Peer-to-peer is the characteristic communications type for IEC 61850-based systems. It is one of the distinguishing features of the standard that makes it attractive to protection and control specialists. It describes the ability of arbitrary pairs of intelligent electronic devices (IEDs) connected to the substation network to manage the exchange of information as necessary with all devices having equal rights, in contrast to master/slave communication. High-speed, peer-to-peer communications in IEC 61850-based protection and control systems use a specific method designed to meet a variety of requirements. It is very important that the concept of the generic substation event (GSE) model is not based on commands, but on the sending indication by a function that a specific substation event has occurred. It is designed to support reliable high-speed communications between different devices or applications and allows the replacement of hardwired signals between devices with communication message exchange while improving the functionality of the protection, automation, and control system.
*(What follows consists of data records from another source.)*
-- ==== Sys2Proof/Laws/State.lean ====
section
/-! SUPPORT. One lemma per field per update of the state. -/

namespace Sys2Proof.Machine

section
variable (s : State)

@[simp] theorem State.emit_img (e : Event) : (s.emit e).img = s.img := rfl
@[simp] theorem State.emit_imgValid (e : Event) : (s.emit e).imgValid = s.imgValid := rfl
@[simp] theorem State.emit_sel (e : Event) : (s.emit e).sel = s.sel := rfl
@[simp] theorem State.emit_op (e : Event) : (s.emit e).op = s.op := rfl
@[simp] theorem State.emit_result (e : Event) : (s.emit e).result = s.result := rfl
@[simp] theorem State.emit_status (e : Event) : (s.emit e).status = s.status := rfl
@[simp] theorem State.emit_busSel (e : Event) : (s.emit e).busSel = s.busSel := rfl
@[simp] theorem State.emit_clNcnt (e : Event) : (s.emit e).clNcnt = s.clNcnt := rfl
@[simp] theorem State.emit_clTmo (e : Event) : (s.emit e).clTmo = s.clTmo := rfl
@[simp] theorem State.emit_clPrev (e : Event) : (s.emit e).clPrev = s.clPrev := rfl
@[simp] theorem State.emit_clEdge (e : Event) : (s.emit e).clEdge = s.clEdge := rfl
@[simp] theorem State.emit_clByte (e : Event) : (s.emit e).clByte = s.clByte := rfl
@[simp] theorem State.emit_clBit (e : Event) : (s.emit e).clBit = s.clBit := rfl
@[simp] theorem State.emit_clCur (e : Event) : (s.emit e).clCur = s.clCur := rfl
@[simp] theorem State.emit_eeAddr (e : Event) : (s.emit e).eeAddr = s.eeAddr := rfl
@[simp] theorem State.emit_eeMism (e : Event) : (s.emit e).eeMism = s.eeMism := rfl
@[simp] theorem State.emit_eeMaddr (e : Event) : (s.emit e).eeMaddr = s.eeMaddr := rfl
@[simp] theorem State.emit_sda (e : Event) : (s.emit e).sda = s.sda := rfl
@[simp] theorem State.emit_notifyN (e : Event) : (s.emit e).notifyN = s.notifyN := rfl
@[simp] theorem State.emit_irqLock (e : Event) : (s.emit e).irqLock = s.irqLock := rfl
@[simp] theorem State.emit_busPin (e : Event) : (s.emit e).busPin = s.busPin := rfl
@[simp] theorem State.emit_ee (e : Event) : (s.emit e).ee = s.ee := rfl
@[simp] theorem State.emit_host (e : Event) : (s.emit e).host = s.host := rfl
@[simp] theorem State.emit_cfg (e : Event) : (s.emit e).cfg = s.cfg := rfl
@[simp] theorem State.emit_cmdIn (e : Event) : (s.emit e).cmdIn = s.cmdIn := rfl
@[simp] theorem State.emit_clkIn (e : Event) : (s.emit e).clkIn = s.clkIn := rfl
@[simp] theorem State.emit_probeIn (e : Event) : (s.emit e).probeIn = s.probeIn := rfl
@[simp] theorem State.emit_readErrIn (e : Event) : (s.emit e).readErrIn = s.readErrIn := rfl
@[simp] theorem State.emit_envIdx (e : Event) : (s.emit e).envIdx = s.envIdx := rfl
@[simp] theorem State.emit_restartIn (e : Event) : (s.emit e).restartIn = s.restartIn := rfl
@[simp] theorem State.emit_trace (e : Event) : (s.emit e).trace = e :: s.trace := rfl

@[simp] theorem State.wdtKick_img : (s.wdtKick).img = s.img := rfl
@[simp] theorem State.wdtKick_imgValid : (s.wdtKick).imgValid = s.imgValid := rfl
@[simp] theorem State.wdtKick_sel : (s.wdtKick).sel = s.sel := rfl
@[simp] theorem State.wdtKick_op : (s.wdtKick).op = s.op := rfl
@[simp] theorem State.wdtKick_result : (s.wdtKick).result = s.result := rfl
@[simp] theorem State.wdtKick_status : (s.wdtKick).status = s.status := rfl
@[simp] theorem State.wdtKick_busSel : (s.wdtKick).busSel = s.busSel := rfl
@[simp] theorem State.wdtKick_clNcnt : (s.wdtKick).clNcnt = s.clNcnt := rfl
@[simp] theorem State.wdtKick_clTmo : (s.wdtKick).clTmo = s.clTmo := rfl
@[simp] theorem State.wdtKick_clPrev : (s.wdtKick).clPrev = s.clPrev := rfl
@[simp] theorem State.wdtKick_clEdge : (s.wdtKick).clEdge = s.clEdge := rfl
@[simp] theorem State.wdtKick_clByte : (s.wdtKick).clByte = s.clByte := rfl
@[simp] theorem State.wdtKick_clBit : (s.wdtKick).clBit = s.clBit := rfl
@[simp] theorem State.wdtKick_clCur : (s.wdtKick).clCur = s.clCur := rfl
@[simp] theorem State.wdtKick_eeAddr : (s.wdtKick).eeAddr = s.eeAddr := rfl
@[simp] theorem State.wdtKick_eeMism : (s.wdtKick).eeMism = s.eeMism := rfl
@[simp] theorem State.wdtKick_eeMaddr : (s.wdtKick).eeMaddr = s.eeMaddr := rfl
@[simp] theorem State.wdtKick_sda : (s.wdtKick).sda = s.sda := rfl
@[simp] theorem State.wdtKick_notifyN : (s.wdtKick).notifyN = s.notifyN := rfl
@[simp] theorem State.wdtKick_irqLock : (s.wdtKick).irqLock = s.irqLock := rfl
@[simp] theorem State.wdtKick_busPin : (s.wdtKick).busPin = s.busPin := rfl
@[simp] theorem State.wdtKick_ee : (s.wdtKick).ee = s.ee := rfl
@[simp] theorem State.wdtKick_host : (s.wdtKick).host = s.host := rfl
@[simp] theorem State.wdtKick_cfg : (s.wdtKick).cfg = s.cfg := rfl
@[simp] theorem State.wdtKick_cmdIn : (s.wdtKick).cmdIn = s.cmdIn := rfl
@[simp] theorem State.wdtKick_clkIn : (s.wdtKick).clkIn = s.clkIn := rfl
@[simp] theorem State.wdtKick_probeIn : (s.wdtKick).probeIn = s.probeIn := rfl
@[simp] theorem State.wdtKick_readErrIn : (s.wdtKick).readErrIn = s.readErrIn := rfl
@[simp] theorem State.wdtKick_envIdx : (s.wdtKick).envIdx = s.envIdx := rfl
@[simp] theorem State.wdtKick_restartIn : (s.wdtKick).restartIn = s.restartIn := rfl
@[simp] theorem State.wdtKick_trace : (s.wdtKick).trace = .wdtKick :: s.trace := rfl

@[simp] theorem State.takeSample_img : (s.takeSample).img = s.img := rfl
@[simp] theorem State.takeSample_imgValid : (s.takeSample).imgValid = s.imgValid := rfl
@[simp] theorem State.takeSample_sel : (s.takeSample).sel = s.sel := rfl
@[simp] theorem State.takeSample_op : (s.takeSample).op = s.op := rfl
@[simp] theorem State.takeSample_result : (s.takeSample).result = s.result := rfl
@[simp] theorem State.takeSample_status : (s.takeSample).status = s.status := rfl
@[simp] theorem State.takeSample_busSel : (s.takeSample).busSel = s.busSel := rfl
@[simp] theorem State.takeSample_clNcnt : (s.takeSample).clNcnt = s.clNcnt := rfl
@[simp] theorem State.takeSample_clTmo : (s.takeSample).clTmo = s.clTmo := rfl
@[simp] theorem State.takeSample_clPrev : (s.takeSample).clPrev = s.clPrev := rfl
@[simp] theorem State.takeSample_clEdge : (s.takeSample).clEdge = s.clEdge := rfl
@[simp] theorem State.takeSample_clByte : (s.takeSample).clByte = s.clByte := rfl
@[simp] theorem State.takeSample_clBit : (s.takeSample).clBit = s.clBit := rfl
@[simp] theorem State.takeSample_clCur : (s.takeSample).clCur = s.clCur := rfl
@[simp] theorem State.takeSample_eeAddr : (s.takeSample).eeAddr = s.eeAddr := rfl
@[simp] theorem State.takeSample_eeMism : (s.takeSample).eeMism = s.eeMism := rfl
@[simp] theorem State.takeSample_eeMaddr : (s.takeSample).eeMaddr = s.eeMaddr := rfl
@[simp] theorem State.takeSample_sda : (s.takeSample).sda = s.sda := rfl
@[simp] theorem State.takeSample_notifyN : (s.takeSample).notifyN = s.notifyN := rfl
@[simp] theorem State.takeSample_irqLock : (s.takeSample).irqLock = s.irqLock := rfl
@[simp] theorem State.takeSample_busPin : (s.takeSample).busPin = s.busPin := rfl
@[simp] theorem State.takeSample_ee : (s.takeSample).ee = s.ee := rfl
@[simp] theorem State.takeSample_host : (s.takeSample).host = s.host := rfl
@[simp] theorem State.takeSample_cfg : (s.takeSample).cfg = s.cfg := rfl
@[simp] theorem State.takeSample_cmdIn : (s.takeSample).cmdIn = s.cmdIn := rfl
@[simp] theorem State.takeSample_clkIn : (s.takeSample).clkIn = s.clkIn.tail := rfl
@[simp] theorem State.takeSample_probeIn : (s.takeSample).probeIn = s.probeIn := rfl
@[simp] theorem State.takeSample_readErrIn : (s.takeSample).readErrIn = s.readErrIn := rfl
@[simp] theorem State.takeSample_envIdx : (s.takeSample).envIdx = if s.clkIn = [] then s.envIdx + 1 else s.envIdx := rfl
@[simp] theorem State.takeSample_restartIn : (s.takeSample).restartIn = s.restartIn := rfl
@[simp] theorem State.takeSample_trace : (s.takeSample).trace = .clkSample s.clkLevel :: s.trace := rfl

@[simp] theorem State.takeProbe_img : (s.takeProbe).img = s.img := rfl
@[simp] theorem State.takeProbe_imgValid : (s.takeProbe).imgValid = s.imgValid := rfl
@[simp] theorem State.takeProbe_sel : (s.takeProbe).sel = s.sel := rfl
@[simp] theorem State.takeProbe_op : (s.takeProbe).op = s.op := rfl
@[simp] theorem State.takeProbe_result : (s.takeProbe).result = s.result := rfl
@[simp] theorem State.takeProbe_status : (s.takeProbe).status = s.status := rfl
@[simp] theorem State.takeProbe_busSel : (s.takeProbe).busSel = s.busSel := rfl
@[simp] theorem State.takeProbe_clNcnt : (s.takeProbe).clNcnt = s.clNcnt := rfl
@[simp] theorem State.takeProbe_clTmo : (s.takeProbe).clTmo = s.clTmo := rfl
@[simp] theorem State.takeProbe_clPrev : (s.takeProbe).clPrev = s.clPrev := rfl
@[simp] theorem State.takeProbe_clEdge : (s.takeProbe).clEdge = s.clEdge := rfl
@[simp] theorem State.takeProbe_clByte : (s.takeProbe).clByte = s.clByte := rfl
@[simp] theorem State.takeProbe_clBit : (s.takeProbe).clBit = s.clBit := rfl
@[simp] theorem State.takeProbe_clCur : (s.takeProbe).clCur = s.clCur := rfl
@[simp] theorem State.takeProbe_eeAddr : (s.takeProbe).eeAddr = s.eeAddr := rfl
@[simp] theorem State.takeProbe_eeMism : (s.takeProbe).eeMism = s.eeMism := rfl
@[simp] theorem State.takeProbe_eeMaddr : (s.takeProbe).eeMaddr = s.eeMaddr := rfl
@[simp] theorem State.takeProbe_sda : (s.takeProbe).sda = s.sda := rfl
@[simp] theorem State.takeProbe_notifyN : (s.takeProbe).notifyN = s.notifyN := rfl
@[simp] theorem State.takeProbe_irqLock : (s.takeProbe).irqLock = s.irqLock := rfl
@[simp] theorem State.takeProbe_busPin : (s.takeProbe).busPin = s.busPin := rfl
@[simp] theorem State.takeProbe_ee : (s.takeProbe).ee = s.ee := rfl
@[simp] theorem State.takeProbe_host : (s.takeProbe).host = s.host := rfl
@[simp] theorem State.takeProbe_cfg : (s.takeProbe).cfg = s.cfg := rfl
@[simp] theorem State.takeProbe_cmdIn : (s.takeProbe).cmdIn = s.cmdIn := rfl
@[simp] theorem State.takeProbe_clkIn : (s.takeProbe).clkIn = s.clkIn := rfl
@[simp] theorem State.takeProbe_probeIn : (s.takeProbe).probeIn = s.probeIn.tail := rfl
@[simp] theorem State.takeProbe_readErrIn : (s.takeProbe).readErrIn = s.readErrIn := rfl
@[simp] theorem State.takeProbe_envIdx : (s.takeProbe).envIdx = if s.probeIn = [] then s.envIdx + 1 else s.envIdx := rfl
@[simp] theorem State.takeProbe_restartIn : (s.takeProbe).restartIn = s.restartIn := rfl
@[simp] theorem State.takeProbe_trace : (s.takeProbe).trace = .eeProbe s.probeAnswer :: s.trace := rfl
It uses a connectionless publisher–subscriber communications mechanism shown in Figure 1.
The model includes several features that can be used to improve the reliability and availability of the system. At the same time, the proper use of these features in a vendor’s implementation will reduce maintenance and increase the flexibility of the system. GOOSE was initially developed for substation communications, but due to the benefits it provides, there is a need to define how it can be used for substation-to-substation or wide-area communications.
To understand the differences between substation GOOSE and wide-area GOOSE, we need to look into some of the details of the generic substation event (GSE) model. The GSE method is considered a mechanism for reporting by a logical device. The achievement of speed, performance, availability, and reliability depends on the implementation in any specific device.
The GSE model is used to exchange the values of a collection of data attributes defined as a data set (Figure 2). GOOSE supports the exchange of a wide range of data types organized in a data set.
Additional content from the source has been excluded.